--- DATA FOR PROCESSING ---

theorem test_witness_DieCommandsComplete :
    (∀ pc ∈ [0, 127], upHw.mode = .run ∧ dieState upHw (dieOf pc) ≠ 1 ∧ dieState upHw (dieOf pc) ≠ 3 ∧ (chSt upHw (chOf pc)).retry.length < 16 ∧
      live pc upHw ∧ (Instr.act pc 15 66559 true).wf ∧ (Instr.pre pc 15 true).wf ∧ mayClose upHw pc 15 ∧
      (Instr.prea pc true).wf ∧ (Instr.sre pc true).wf ∧ (pcSt upHw pc).rows = [] ∧
      (pcSt upHw pc).granted = none ∧ (Instr.mrw pc 0 49 true).wf ∧ (Instr.trainCommand pc true).wf) ∧
    mayOpen (withTxn .rd {}) 0 0 0 ∧
    (let h := withPc 127 { granted := some (.refresh false), rows := [(15, 7)] }
     dieState h 15 ≠ 1 ∧ dieState h 15 ≠ 3 ∧ (Instr.refpb 127 true).wf ∧ live 127 h ∧ rotationIdle h 127 ∧ refreshGranted h 127 ∧
     (∀ r ∈ (pcSt h 127).rows, mayClose h 127 r.1)) ∧
    (let h := withPc 127 { trr := [(15, 66559, 0, false)], granted := some (.targeted 15 66559 false) }
     dieState h 15 ≠ 1 ∧ dieState h 15 ≠ 3 ∧ (Instr.trr 127 15 66559 false).wf ∧ live 127 h ∧ trrGranted h 127 15 66559) ∧
    (let h := withPc 127 { sr := true }
     (Instr.srx 127 false).wf ∧ (pcSt h 127).sr ∧ awake h ∧ (trkSt h (trkOf 127)).change = none) ∧
    (let h := withPc 127 { rows := [(15, 0)] }
     (Instr.rowIdleClose 127 15).wf ∧ live 127 h ∧ thas (pcSt h 127).rows 15 ∧ rowNeeded h 127 15 = false) ∧
    (let h := grantedTxn { granted := some (.xfer oneXfer 5), rows := [(0, 0)] }
     (Instr.rd 0 0 0 1 false).wf ∧ (Instr.rda 0 0 0 0 false).wf ∧ live 0 h ∧ readTarget h 0 0 0 = some ({ idx := 0, line := 0 }, 0)) ∧
    (let h := withPc 0 { granted := some (.drain 2 3), wq := [oneWrite], rows := [(0, 0)] }
     (Instr.wr 0 0 0 false 1).wf ∧ (Instr.wra 0 0 0 true 0).wf ∧ live 0 h ∧ (pcSt h 0).granted = some (.drain 2 3) ∧ (pcSt h 0).wq = [oneWrite] ∧
     pBank oneWrite.phys = 0 ∧ pCol oneWrite.phys = 0 ∧ tfind (pcSt h 0).rows 0 = some (pRow oneWrite.phys)) := by decide +kernel

theorem test_witness_IssueAndAlert :
    (chSt upHw 0).alert = none ∧ (chSt (withCh 63 { alert := some (15, true) }) 63).alert.isSome ∧ upHw.inject.parity = none ∧ upHw.inject.write = none ∧
    burstFails oneWrite 0 = false ∧ burstFails oneWrite 1 = true := by decide +kernel

/-- The accepted read and write of a line: both kinds of condition of DieEffects. -/
theorem test_witness_DieEffects :
    readTarget (grantedTxn { granted := some (.xfer oneXfer 5), rows := [(0, 0)] }) 0 0 0 = some ({ idx := 0, line := 0 }, 0) ∧
    (chSt upHw (chOf (pPc oneWrite.phys))).failed = false := by decide +kernel

theorem test_witness_ChannelEventsComplete :
    (let full := setOwed upHw 127 (owedLimit upHw 127)
     (Instr.refreshDue 127).wf ∧ upHw.mode = .run ∧ live 127 upHw ∧ owed upHw 127 < owedLimit upHw 127 ∧
     full.mode = .run ∧ live 127 full ∧ owedLimit full 127 ≤ owed full 127) ∧
    (let h := withPc 127 { trr := [(0, 0, 0, true), (1, 0, 0, false)] }
     (Instr.trrEscalation 127).wf ∧ h.mode = .run ∧ (pcSt h 127).trr.findIdx (fun r => !r.2.2.2) < (pcSt h 127).trr.length) ∧
    (let h := withCh 63 { alert := some (15, true), fails := 3, retry := [(15, .prea 126)] }
     (Instr.alert 63 true).wf ∧ h.mode = .run ∧ (chSt h 63).alert = some (15, true) ∧ (chSt h 63).fails < 4 ∧ (Instr.resync 63).wf) ∧
    ((Instr.retryBufferRelease 63).wf ∧ (chSt upHw 63).alert = none) ∧
    (let h := withCh 63 { alert := some (0, false), retry := [(15, .prea 126), (0, .prea 127)] }
     (chSt h 63).alert = some (0, false) ∧ (chSt h 63).retry.head? = some (15, .prea 126)) := by decide +kernel

theorem test_witness_ChannelEventsComplete_limits :
    (∀ r ∈ [false, true], let h := withCh 63 { alert := some (0, false), fails := 4, retrained := r }
     (Instr.replayLimit 63 [] true).wf ∧ h.mode = .run ∧ (chSt h 63).alert.isSome ∧ 4 ≤ (chSt h 63).fails ∧ (chSt h 63).retrained = r ∧
     gear h 7 ≠ 2 ∧ gear (setObj h 0x5010 1 7 2) 7 = 2) ∧
    (let h := withPc 126 { granted := some (.retrain false) }
     (Instr.retrainingWindow 63 [⟨11, 63, 100, 50⟩]).wf ∧ awake h ∧ dieOn h 15 ∧ (trkSt h 7).change = none ∧ windowGranted h 63 ∧
     windowGranted upHw 63 = false ∧ (chSt upHw 63).retrain = false ∧
     (let k := withCh 63 { retrain := true }; windowGranted k 63 = false ∧ (chSt k 63).retrain)) ∧
    (let h := withCh 63 { retrain := true }
     (Instr.retrainingWindowEscalation 63).wf ∧ awake h ∧ (chSt h 63).retrain) ∧
    (let h := setTrk upHw 7 { powerGear := 2 }
     (Instr.gearChange 7).wf ∧ awake h ∧ (∀ k < 8, (trkSt h k).change = none) ∧ gearReady h 7 ∧ (∀ k < 7, gearReady h k = false)) ∧
    (let h := setTrk upHw 7 { change := some (2, 0) }
     (Instr.gearChangeComplete 7 (List.replicate 8 [])).wf ∧ awake h ∧ (trkSt h 7).change = some (2, 0)) ∧
    (let h := setDieState upHw 15 2
     (Instr.selfRefreshRateStep 15 0).wf ∧ dieState h 15 = 2) ∧
    (let h := withPc 127 { prio := [(15, 66560 * 16 - 1)], granted := some .scrub }
     (Instr.priorityScrubLine 127).wf ∧ h.mode = .run ∧ live 127 h ∧ (chSt h 63).alert = none ∧ (pcSt h 127).prio = [(15, 66560 * 16 - 1)] ∧ (pcSt h 127).granted = some .scrub) ∧
    (let h := setDieState upHw 15 1
     (Instr.arrayResetComplete 15 (List.replicate 4 [])).wf ∧ h.mode = .run ∧ dieState h 15 = 1) := by decide +kernel

theorem test_witness_IntegrityEventsComplete :
    (let e : Correction := { phys := 0, data := 0, poison := false }
     let h := withCh 0 { corr := [e] }
     let k := withCh 0 { corr := [{ e with stale := true }] }
     (Instr.writeBack 0).wf ∧ awake h ∧ (chSt h 0).corr = [e] ∧ e.stale = false ∧ wqFind h e.phys = none ∧ (pcSt h (pPc e.phys)).wq.length < 32 ∧
     awake k ∧ (chSt k 0).corr = [{ e with stale := true }]) ∧
    ((Instr.patrolScrubRow 0 [(15, 1)]).wf ∧ patrolDue upHw 0 ∧ (chSt upHw 0).alert = none ∧ slotState (setSlot upHw 0 0 .retired) 0 0 = .retired ∧ slotState (setSlot upHw 0 0 .parked) 0 0 = .parked ∧
      slotState upHw 0 0 ≠ .retired ∧ slotState upHw 0 0 ≠ .parked ∧ (pcSt (withPc 0 { granted := some .scrub }) 0).granted = some .scrub) ∧
    (let h := { upHw with chans := { hard := [(0, 71)] } }
     (Instr.hardErrorCheck 0 0).wf ∧ patrolRuns h 0 ∧ (chSt h 0).alert = none ∧ h.chans.hard.find? (fun e => pPc e.1 == 0) = some (0, 71) ∧ wqFind h 0 = none) ∧
    ((Instr.scrubLate 127).wf ∧ patrolRuns upHw 127 ∧ (pcSt upHw 127).late = false) := by decide +kernel


/-! Witnesses: placement. -/

/-- A move of parcel 8, which lies in slot 1 of track 1, to slot 262,144 of track 2. -/
def aMove (copied : Bool) : Move := { parcel := 8, srcTrack := 1, srcSlot := 1, dstTrack := 2, dstSlot := 262144, prio := 2, copied := copied }
def withMove (m : Move) : Hw := setMoves upHw [m]
def withPlace (p : Place) : Hw := { upHw with place := p }

theorem test_witness_PlacementEventsComplete :
    (let h := withPlace { journal := [.released 0 1] }
     awake h ∧ h.place.journal = [.released 0 1]) ∧
    (let h := setObj upHw 0x4000 1 0 3
     awake h ∧ obj h 0x4000 1 = 3) ∧
    (let h := setObj (withPlace { slots := [(slotKey 1 5, .freeDirty)] }) 0x4030 1 0 65535
     (Instr.slotZeroing 1).wf ∧ placing h ∧ trackOn h 1 ∧ trackParked h 1 = false ∧ zeroedSlots h 1 < obj h 0x4030 1 ∧
     lowestSlot h 1 .freeDirty none = some 5) ∧
    (let h := withPlace { waits := [2097151] }
     awake h ∧ h.place.waits = [2097151]) ∧
    (let h := { setObj upHw 0x4000 3 0 0 with clock := { now := 65535000000 } }
     placing h ∧ obj h 0x4000 1 = 0 ∧ h.boot.readyAt + ms (obj h 0x4000 2) ≤ now h ∧ obj h 0x4000 3 ≤ obj h 0x4000 4 ∧
     h.place.queue = [] ∧ h.place.moves = []) ∧
    placing upHw ∧
    (let r : MoveReq := { parcel := 8, prio := 2, track := none, retire := none }
     let h := begin (setObj (withPlace { queue := [r] }) 0x4000 1 0 1)
     placing h ∧ grey h = false ∧ h.place.queue.filter (moot h) = [] ∧ h.place.waitsEpoch = false ∧ h.place.moves.length < obj h 0x4010 2 ∧
     (let h := setPlace h { h.place with queue := h.place.queue.map (deferMove h) }
      firstReq h = some r ∧ (destination h r).isSome)) := by decide +kernel

theorem test_witness_PlacementEventsComplete_moves :
    (let m := aMove false
     let h := withMove m
     (Instr.moveCopyDone 8 true).wf ∧ awake h ∧ moveOf h 8 = some m ∧ m.copied = false ∧ trackOn h m.srcTrack ∧ trackOn h m.dstTrack ∧
     copyFails h m true (List.range 1024) ∧ copyFails h m false (List.range 1024) = false) ∧
    (let m := { aMove true with dirty := 2 ^ 1024 - 1 }
     let h := withMove m
     (Instr.moveRecopyPass 8 true).wf ∧ awake h ∧ moveOf h 8 = some m ∧ m.copied ∧ recopied h m = false ∧ trackOn h m.srcTrack ∧ trackOn h m.dstTrack ∧
     copyFails h m true (dirtyLines m) ∧ copyFails h m false (dirtyLines m) = false) ∧
    (let m := aMove true
     let p := pPc (physLine 1 1 0)
     let q := { oneTxn (.atom false 0 false 0 1 0) with line := 8192, track := 1 }
     let k : Chans := { pcs := [(p, { wq := (List.range 32).map (fun i => { phys := physLine 1 9 i, data := 0, poison := false }) })], txns := [(0, q)], nextTxn := 1 }
     let full := setCh { withMove m with chans := k } (chOf p) { rmw := [.host 0 8192] }
     (Instr.moveSwap 8 true).wf ∧
     (∀ h ∈ [withMove m, full], awake h ∧ moveOf h 8 = some m ∧ m.copied ∧ recopied h m ∧ trackOn h m.srcTrack ∧ trackOn h m.dstTrack ∧
       (∀ e < 32, (engine h e).locks = []) ∧ moveOf (finishIssued m (coreOf (stackOf h))).hw 8 = some m) ∧
     unitLines (finishIssued m (coreOf (stackOf full))).hw 1 8 ≠ [] ∧
     (let h := (finishIssued m (coreOf (stackOf (withMove m)))).hw
      unitLines h 1 8 = [] ∧ copyFails h m true (dirtyLines m) ∧ copyFails h m false (dirtyLines m) = false)) ∧
    (let m := aMove true
     let h := withMove m
     (Instr.moveProgressTimeout 8).wf ∧ awake h ∧ moveOf h 8 = some m ∧ ∀ d ∈ [2, 3, 4, 5], dieState h d ≠ 1) ∧
    (let h := setObj (setObj (setObj (setObj upHw 0x4011 3 7 0) 0x7030 1 0 2) 0x4030 2 0 0) 0x4011 6 7 1
     (Instr.trackGate 7).wf ∧ placing h ∧ compacts h 7 ∧ obj h 0x4011 3 7 = 0 ∧ trackOn h 7 ∧ resetPending h 14 = false ∧ resetPending h 15 = false ∧
     h.place.moves = []) ∧
    (let h := setObj (setObj upHw 0x4011 5 7 1) 0x7030 1 0 0
     (Instr.trackUnpark 7).wf ∧ placing h ∧ trackParked h 7 ∧ unparkingCalled h ∧ h.place.unparking.contains 7 = false ∧ h.test.testDie = none) ∧
    (let h := withPlace { unparking := [7] }
     (Instr.trackUnparkComplete 7).wf ∧ awake h ∧ h.place.unparking.contains 7) := by decide +kernel

/-- The widest value of every field; the last parcel, slot and line; both sides of slot 262,144. -/
theorem test_witness_RouteEntryFields : entryOf 7 (2 ^ 19 - 1) 3 true true < 2 ^ 32 ∧ entSlot (entryOf 7 (2 ^ 19 - 1) 0 false false) = 2 ^ 19 - 1 := by decide
theorem test_witness_StaticAssignmentFillsEveryTrack : 2097151 < parcels ∧ entTrack (staticEntry 2097151) = 0 ∧ entSlot (staticEntry 2097151) = 16 * 16383 + 0 := by decide
theorem test_witness_SlotGeometry :
    (7 < 8 ∧ 266239 < slotsPerTrack ∧ pRow (physLine 7 266239 1023) = 66559) ∧ pRow (physLine 0 262143 1023) = 65535 ∧ pRow (physLine 0 262144 0) = 65536 := by decide
theorem test_witness_ZeroedSlotReadsZero : 72 * 1 ≤ 72 ∧ 72 < 72 * (1 + 1) ∧ 71 < 72 * 1 ∧ 72 * (1 + 1) ≤ 144 := by decide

---

§ WHAT THIS TASK INVOLVES: Look through the entries above and quote exactly the lines from the line with "(Instr.gearChange 7).wf ∧" to the line with "(Instr.arrayResetComplete 15 (List.replicate", counting both of those lines.

§ RESPONSE AREA:
     (Instr.gearChange 7).wf ∧ awake h ∧ (∀ k < 8, (trkSt h k).change = none) ∧ gearReady h 7 ∧ (∀ k < 7, gearReady h k = false)) ∧
    (let h := setTrk upHw 7 { change := some (2, 0) }
     (Instr.gearChangeComplete 7 (List.replicate 8 [])).wf ∧ awake h ∧ (trkSt h 7).change = some (2, 0)) ∧
    (let h := setDieState upHw 15 2
     (Instr.selfRefreshRateStep 15 0).wf ∧ dieState h 15 = 2) ∧
    (let h := withPc 127 { prio := [(15, 66560 * 16 - 1)], granted := some .scrub }
     (Instr.priorityScrubLine 127).wf ∧ h.mode = .run ∧ live 127 h ∧ (chSt h 63).alert = none ∧ (pcSt h 127).prio = [(15, 66560 * 16 - 1)] ∧ (pcSt h 127).granted = some .scrub) ∧
    (let h := setDieState upHw 15 1
     (Instr.arrayResetComplete 15 (List.replicate 4 [])).wf ∧ h.mode = .run ∧ dieState h 15 = 1) := by decide +kernel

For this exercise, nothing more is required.